Filter these entries, keeping only lines that hold the word "herr".
------------------------------
/-- A further write to one part adds that part to the frame. -/
theorem OnlyChanges.cons {q : Part} (h : OnlyChanges ps s t) (hu : ∀ p, p ≠ q → p.Same s t → p.Same s u) :
    OnlyChanges (q :: ps) s u := by
  intro p hp
  obtain ⟨hne, hps⟩ := not_or.1 (mt List.mem_cons.2 hp)
  exact hu p hne (h p hps)

theorem OnlyChanges.setPc (h : OnlyChanges ps s t) (a : Word) : OnlyChanges (.pc :: ps) s (t.setPc a) := by
  refine h.cons fun p hne hp => ?_
  cases p with
  | pc => exact absurd rfl hne
  | _ => exact hp

theorem OnlyChanges.writeSp (h : OnlyChanges ps s t) (b : Byte) : OnlyChanges (.sp :: ps) s { t with sp := b } := by
  refine h.cons fun p hne hp => ?_
  cases p with
  | sp => exact absurd rfl hne
  | _ => exact hp

theorem OnlyChanges.writeStack (h : OnlyChanges ps s t) (k : Vector Word 16) :
    OnlyChanges (.stack :: ps) s { t with stack := k } := by
  refine h.cons fun p hne hp => ?_
  cases p with
  | stack => exact absurd rfl hne
  | _ => exact hp

/-- An outcome that sets PC and writes nothing else is a move of PC to that number. -/
theorem State.setPc_moves (s : State) {a : Word} {n : Nat} (h : a.toNat = n) : MovesPc s (.next (s.setPc a)) n :=
  ⟨_, rfl, h, s.setPc_frame a⟩

/-! ### what the four instructions answer -/

theorem exec_jp (nnn : Addr12) (s : State) : exec (.jp nnn) s = .next (s.setPc (absAddr nnn)) := rfl

theorem exec_jpV0 (nnn : Addr12) (s : State) :
    exec (.jpV0 nnn) s = .next (s.setPc (absAddr nnn + zext16 (s.reg 0))) := rfl

theorem exec_call (nnn : Addr12) (s : State) : exec (.call nnn) s =
    s.guardSp (s.conclude (.call nnn) ((s.push (s.pc + 2)).map fun t => t.setPc (absAddr nnn))) := rfl

theorem exec_ret (s : State) :
    exec .ret s = s.guardSp (s.conclude .ret (s.pop.map fun r => r.1.setPc r.2)) := rfl

theorem exec_call_room (nnn : Addr12) (h : s.sp.toNat < 16) : exec (.call nnn) s = .next
    (State.setPc { s with stack := s.stack.set s.sp.toNat (s.pc + 2) h, sp := s.sp + 1 } (absAddr nnn)) := by
  rw [exec_call, State.guardSp_le (by omega), State.push_room h]
  rfl

theorem exec_call_full (nnn : Addr12) (h : s.sp.toNat = 16) :
    exec (.call nnn) s = s.conclude (.call nnn) (.error ⟨.stackOverflow, 16⟩) := by
  rw [exec_call, State.guardSp_le h.le, State.push_full h.ge]
  rfl

theorem exec_ret_empty (h : s.sp.toNat = 0) : exec .ret s = s.conclude .ret (.error ⟨.stackUnderflow, 0⟩) := by
  rw [exec_ret, State.guardSp_le (by omega), State.pop_empty (BitVec.eq_of_toNat_eq h)]
  rfl

/-- A byte that is not 0, lowered by 1, does not wrap (R30). -/
theorem byte_sub_one_toNat {b : Byte} (h : 1 ≤ b.toNat) : (b - 1).toNat = b.toNat - 1 :=
  BitVec.toNat_sub_of_le (BitVec.le_def.2 h)

/-- With an SP that calls produce, the popped entry is a slot of the array: `pop`'s default is never used (R32). -/
theorem exec_ret_live (h : 1 ≤ s.sp.toNat ∧ s.sp.toNat ≤ 16) : exec .ret s = .next
    (State.setPc { s with sp := s.sp - 1 } (s.stack[s.sp.toNat - 1]'(by omega))) := by
  have hsp : s.sp ≠ 0 := fun h0 => by simp [h0] at h
  have hslot : s.stack[(s.sp - 1).toNat]? = some (s.stack[s.sp.toNat - 1]'(by omega)) := by
    rw [byte_sub_one_toNat h.1, Vector.getElem?_eq_getElem]
  rw [exec_ret, State.guardSp_le h.2, State.pop_live hsp, hslot]
  rfl

/-! ### the obligations -/

/-- Settles O23: the target is NNN, zero-extended. -/
theorem jumpGoesToItsTarget : Obligations.JumpGoesToItsTarget := by
  intro nnn s
  rw [exec_jp]
  exact s.setPc_moves (absAddr_toNat nnn)

/-- Settles O24: the target is the 16-bit sum of the two zero-extended operands. -/
theorem jumpWithOffsetAddsV0 : Obligations.JumpWithOffsetAddsV0 := by
  intro nnn s
  rw [exec_jpV0]
  refine s.setPc_moves ?_
  rw [BitVec.toNat_add, absAddr_toNat, zext16_toNat]

/-- Settles O25: with room the three writes are those of `push` and the jump; with a full stack `push` is an error. -/
theorem callPushesTheNextAddress : Obligations.CallPushesTheNextAddress := by
  refine fun nnn s => ⟨fun h => ?_, fun hfull => ?_⟩
  · have hsp : (s.sp + 1).toNat = s.sp.toNat + 1 :=
      BitVec.toNat_add_of_lt (show s.sp.toNat + 1 < 256 by omega)
    have hslot : ((s.stack.set s.sp.toNat (s.pc + 2) h)[s.sp.toNat]).toNat = (s.pc.toNat + 2) % 65536 := by
      rw [Vector.getElem_set_self]
      exact BitVec.toNat_add s.pc 2
    exact ⟨_, exec_call_room nnn h, absAddr_toNat nnn, hsp, hslot,
      fun k hk hne => Vector.getElem_set_ne h hk hne.symm,
      (((OnlyChanges.refl s).writeStack (s.stack.set s.sp.toNat (s.pc + 2) h)).writeSp (s.sp + 1)).setPc _⟩
  · rw [exec_call_full nnn hfull]
    exact s.conclude_raises _ _

/-- Settles O26: with a live entry the two writes are those of `pop` and the jump; with none `pop` is an error. -/
theorem retPopsTheLastAddress : Obligations.RetPopsTheLastAddress := by
  refine fun s => ⟨fun h => ⟨_, exec_ret_live h, byte_sub_one_toNat h.1, rfl, ?_⟩, fun hempty => ?_⟩
  · exact ((OnlyChanges.refl s).writeSp _).setPc _
  · rw [exec_ret_empty hempty]
    exact s.conclude_raises _ _

end Sys2Proof.Machine
end

section
/-! The ALU: what the register instructions and `RND` answer, and their results as numbers (41_alu.md). -/

namespace Sys2Proof.Machine

variable {s t : State}

/-! ### results and flags as numbers (R150) -/

/-- The carry is the ninth bit of the exact sum. -/
theorem carryFlag_toNat (a b : Byte) : (carryFlag a b).toNat = if 255 < a.toNat + b.toNat then 1 else 0 :=
  Bool.cond_decide _ _ _

/-- Equal operands do not borrow. -/
theorem noBorrowFlag_toNat (a b : Byte) : (noBorrowFlag a b).toNat = if b.toNat ≤ a.toNat then 1 else 0 :=
  Bool.cond_decide _ _ _

/-- The difference modulo 256, with 256 lent first so that the natural subtraction is exact. -/
theorem byte_sub_toNat (a b : Byte) : (a - b).toNat = (256 + a.toNat - b.toNat) % 256 := by
  have hb : b.toNat < 256 := b.isLt
  rw [BitVec.toNat_sub, show 2 ^ 8 - b.toNat + a.toNat = 256 + a.toNat - b.toNat by omega]

/-! ### what the instructions answer -/

theorem exec_ldReg (x y : RegIdx) (s : State) : exec (.ldReg x y) s = s.aluResult x (s.reg y) := rfl

theorem exec_orReg (x y : RegIdx) (s : State) : exec (.orReg x y) s = s.aluResult x (s.reg x ||| s.reg y) := rfl

theorem exec_andReg (x y : RegIdx) (s : State) : exec (.andReg x y) s = s.aluResult x (s.reg x &&& s.reg y) := rfl

theorem exec_xorReg (x y : RegIdx) (s : State) : exec (.xorReg x y) s = s.aluResult x (s.reg x ^^^ s.reg y) := rfl

theorem exec_addReg (x y : RegIdx) (s : State) :
    exec (.addReg x y) s = s.aluFlagged x (s.reg x + s.reg y) (carryFlag (s.reg x) (s.reg y)) := rfl

theorem exec_subReg (x y : RegIdx) (s : State) :
    exec (.subReg x y) s = s.aluFlagged x (s.reg x - s.reg y) (noBorrowFlag (s.reg x) (s.reg y)) := rfl

theorem exec_rnd (x : RegIdx) (nn : Byte) (s : State) : exec (.rnd x nn) s = s.aluResult x (s.turn.rnd &&& nn) := rfl

/-- The byte an unflagged result leaves in its own register. -/
theorem State.aluResult_next_reg {x : RegIdx} {b : Byte} (h : s.aluResult x b = .next t) : t.reg x = b := by
  obtain rfl := Host.Outcome.next.inj h
  rw [State.advance_reg, State.reg_setReg, if_pos rfl]

/-! ### the obligations -/

/-- Settles O33: the sum and its carry are the two numbers that a flagged result writes, the flag last. -/
theorem addSetsTheCarry : Obligations.AddSetsTheCarry := by
  intro x y s
  have h := s.aluFlagged_result x (s.reg x + s.reg y) (carryFlag (s.reg x) (s.reg y))
  rwa [← exec_addReg, BitVec.toNat_add, carryFlag_toNat] at h

/-- Settles O34: the difference and its no-borrow are the two numbers that a flagged result writes, the flag last. -/
theorem subSetsNoBorrow : Obligations.SubSetsNoBorrow := by
  intro x y s
  have h := s.aluFlagged_result x (s.reg x - s.reg y) (noBorrowFlag (s.reg x) (s.reg y))
  rwa [← exec_subReg, byte_sub_toNat, noBorrowFlag_toNat] at h

/-- Settles O38: the byte written is the turn's byte under the mask, and a mask leaves nothing outside itself. -/
theorem rndMasksTheHostsByte : Obligations.RndMasksTheHostsByte := by
  refine fun x nn s => ⟨?_, fun t h => ?_⟩
  · have h := s.aluResult_result x (s.turn.rnd &&& nn)
    rwa [← exec_rnd, BitVec.toNat_and] at h
  · rw [exec_rnd] at h
    rw [State.aluResult_next_reg h, BitVec.and_assoc, BitVec.and_not_self]
    exact BitVec.and_zero

/-- Settles O32: each answer is an unflagged result, and the bitwise operations on bytes are those on numbers. -/
theorem loadAndLogicWriteVx : Obligations.LoadAndLogicWriteVx := by
  intro x y s
  rw [exec_ldReg, exec_orReg, exec_andReg, exec_xorReg, ← BitVec.toNat_or, ← BitVec.toNat_and, ← BitVec.toNat_xor]
  exact ⟨s.aluResult_result x _, s.aluResult_result x _, s.aluResult_result x _, s.aluResult_result x _⟩

end Sys2Proof.Machine
end

section
/-! `CLS`: the display it leaves, its frame, and what the output interface presents (42_display.md, R181, R242). -/

namespace Sys2Proof.Machine

variable {s t : State} {ps qs : List Part}

/-! ### frames that write the display -/

/-- A frame that lists more parts claims less. -/
theorem OnlyChanges.mono (h : OnlyChanges ps s t) (hsub : ps ⊆ qs) : OnlyChanges qs s t :=
  fun p hp => h p (mt (@hsub p) hp)

theorem OnlyChanges.setDisp (h : OnlyChanges ps s t) (d : Display) : OnlyChanges (.disp :: ps) s (t.setDisp d) := by
  refine h.cons fun p hne hp => ?_
  cases p with
  | disp => exact absurd rfl hne
  | _ => exact hp

/-! ### what `CLS` answers and leaves -/

theorem exec_cls (s : State) : exec .cls s = .next (s.setDisp (blankDisplay s.cfg)).advance := rfl

theorem exec_cls_frame (h : exec .cls s = .next t) : OnlyChanges [.disp, .pc] s t := by
  obtain rfl := Host.Outcome.next.inj h
  have hframe := ((OnlyChanges.refl s).setDisp (blankDisplay s.cfg)).setPc (s.pc + 2)
  exact hframe.mono (List.Perm.swap Part.disp Part.pc []).subset

/-- The display left depends on the parameters alone. -/
theorem exec_cls_disp (h : exec .cls s = .next t) : t.disp = blankDisplay s.cfg := by
  obtain rfl := Host.Outcome.next.inj h
  rw [State.advance_disp, State.setDisp_disp]

/-- A `CLS` that left no error latched presents the bitmap it left (R242). -/
theorem outputOf_cls (h : t.err = none) : outputOf .cls t = some t.disp := by
  simp [outputOf, presentsDisplay, h]

/-- Settles O39: the display left is the blank one; the frame keeps the error latch, so the bitmap is presented, and the
parameters, so a second `CLS` leaves the same one. -/
theorem clsClearsEveryPixel : Obligations.ClsClearsEveryPixel := by
  intro s
  have hexec := exec_cls s
  have hdisp := exec_cls_disp hexec
  have hframe := exec_cls_frame hexec
  have herr := hframe .err (by decide)
  have hcfg := hframe .cfg (by decide)
  refine ⟨_, hexec, ?_, fun x y => ?_, State.advance_advances (s.setDisp _), hframe, fun h => ?_, fun u hu => ?_⟩
  · rw [hdisp]
    exact blankDisplay_wf s.cfg
  · rw [hdisp]
    exact blankDisplay_pixel s.cfg x y
  · exact outputOf_cls (herr.trans h)
  · rw [exec_cls_disp hu, hdisp, hcfg]

end Sys2Proof.Machine
end

section
/-! The timer instructions: the read of DT and the writes of DT and ST (43_keypad_timers.md, R193, R195, R196). -/

namespace Sys2Proof.Machine

variable {s t : State} {ps : List Part}

/-! ### frames that write a timer -/

theorem OnlyChanges.setDt (h : OnlyChanges ps s t) (b : Byte) : OnlyChanges (.dt :: ps) s (t.setDt b) := by
  refine h.cons fun p hne hp => ?_
  cases p with
  | dt => exact absurd rfl hne
  | _ => exact hp

theorem OnlyChanges.setSt (h : OnlyChanges ps s t) (b : Byte) : OnlyChanges (.st :: ps) s (t.setSt b) := by
  refine h.cons fun p hne hp => ?_
  cases p with
  | st => exact absurd rfl hne
  | _ => exact hp

/-- The advance of PC, listed after the one part written before it. -/
theorem OnlyChanges.advance_of_single {q : Part} (h : OnlyChanges [q] s t) : OnlyChanges [q, .pc] s t.advance :=
  (h.setPc (t.pc + 2)).mono (List.Perm.swap q Part.pc []).subset

/-! ### what the three instructions answer -/

theorem exec_ldVxDt (x : RegIdx) (s : State) : exec (.ldVxDt x) s = s.aluResult x s.dt := rfl

theorem exec_ldDtVx (x : RegIdx) (s : State) : exec (.ldDtVx x) s = .next (s.setDt (s.reg x)).advance := rfl

theorem exec_ldStVx (x : RegIdx) (s : State) : exec (.ldStVx x) s = .next (s.setSt (s.reg x)).advance := rfl

/-- Settles O44: the read is an unflagged result, as of the ALU; each write is one timer's update and the advance. -/
theorem timerInstructionsMoveOneByte : Obligations.TimerInstructionsMoveOneByte := by
  intro x s
  refine ⟨?read, ?delay, ?sound⟩
  case read =>
    rw [exec_ldVxDt]
    exact s.aluResult_result x s.dt
  case delay =>
    have hframe := ((OnlyChanges.refl s).setDt (s.reg x)).advance_of_single
    exact ⟨_, exec_ldDtVx x s, s.setDt_dt (s.reg x), State.advance_advances (s.setDt _), hframe⟩
  case sound =>
    have hframe := ((OnlyChanges.refl s).setSt (s.reg x)).advance_of_single
    exact ⟨_, exec_ldStVx x s, s.setSt_st (s.reg x), State.advance_advances (s.setSt _), hframe⟩

end Sys2Proof.Machine
end

section
/-! The BCD converter: double-dabble doubles a number held partly in decimal (44_memory_index.md, R204). -/

namespace Sys2Proof.Machine

variable {t : BitVec 24} {lo d h e o b n w : Nat}

/-! ### the defining property -/

theorem bcdDigits_map_toNat (v : Byte) :
    (bcdDigits v).map BitVec.toNat = [v.toNat / 100, v.toNat / 10 % 10, v.toNat % 10] := by
  have hv : v.toNat < 256 := v.isLt
  have hhundreds : v.toNat / 100 % 2 ^ 8 = v.toNat / 100 := Nat.mod_eq_of_lt (by omega)
  have htens : v.toNat / 10 % 10 % 2 ^ 8 = v.toNat / 10 % 10 := Nat.mod_eq_of_lt (by omega)
  have hones : v.toNat % 10 % 2 ^ 8 = v.toNat % 10 := Nat.mod_eq_of_lt (by omega)
  simp only [bcdDigits, List.map_cons, List.map_nil, BitVec.toNat_ofNat, hhundreds, htens, hones]

@[simp] theorem bcdDigits_length (v : Byte) : (bcdDigits v).length = 3 := rfl

/-! ### one field, one iteration -/

/-- What the correction makes of a digit field. -/
def correctedDigit (d : Nat) : Nat := if 4 < d then d + 3 else d

/-- The idea of double-dabble: a corrected digit, doubled in binary, is the doubled digit in decimal, its decimal carry
standing where the next field begins. -/
theorem two_mul_correctedDigit (hd : d ≤ 9) : 2 * correctedDigit d = 16 * (d / 5) + 2 * d % 10 := by
  unfold correctedDigit
  split <;> omega

theorem correctedDigit_le (hd : d ≤ 9) : correctedDigit d ≤ 12 := by
  unfold correctedDigit
  split <;> omega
------------------------------
Result for this exercise ->
  have herr := hframe .err (by decide)
  · exact outputOf_cls (herr.trans h)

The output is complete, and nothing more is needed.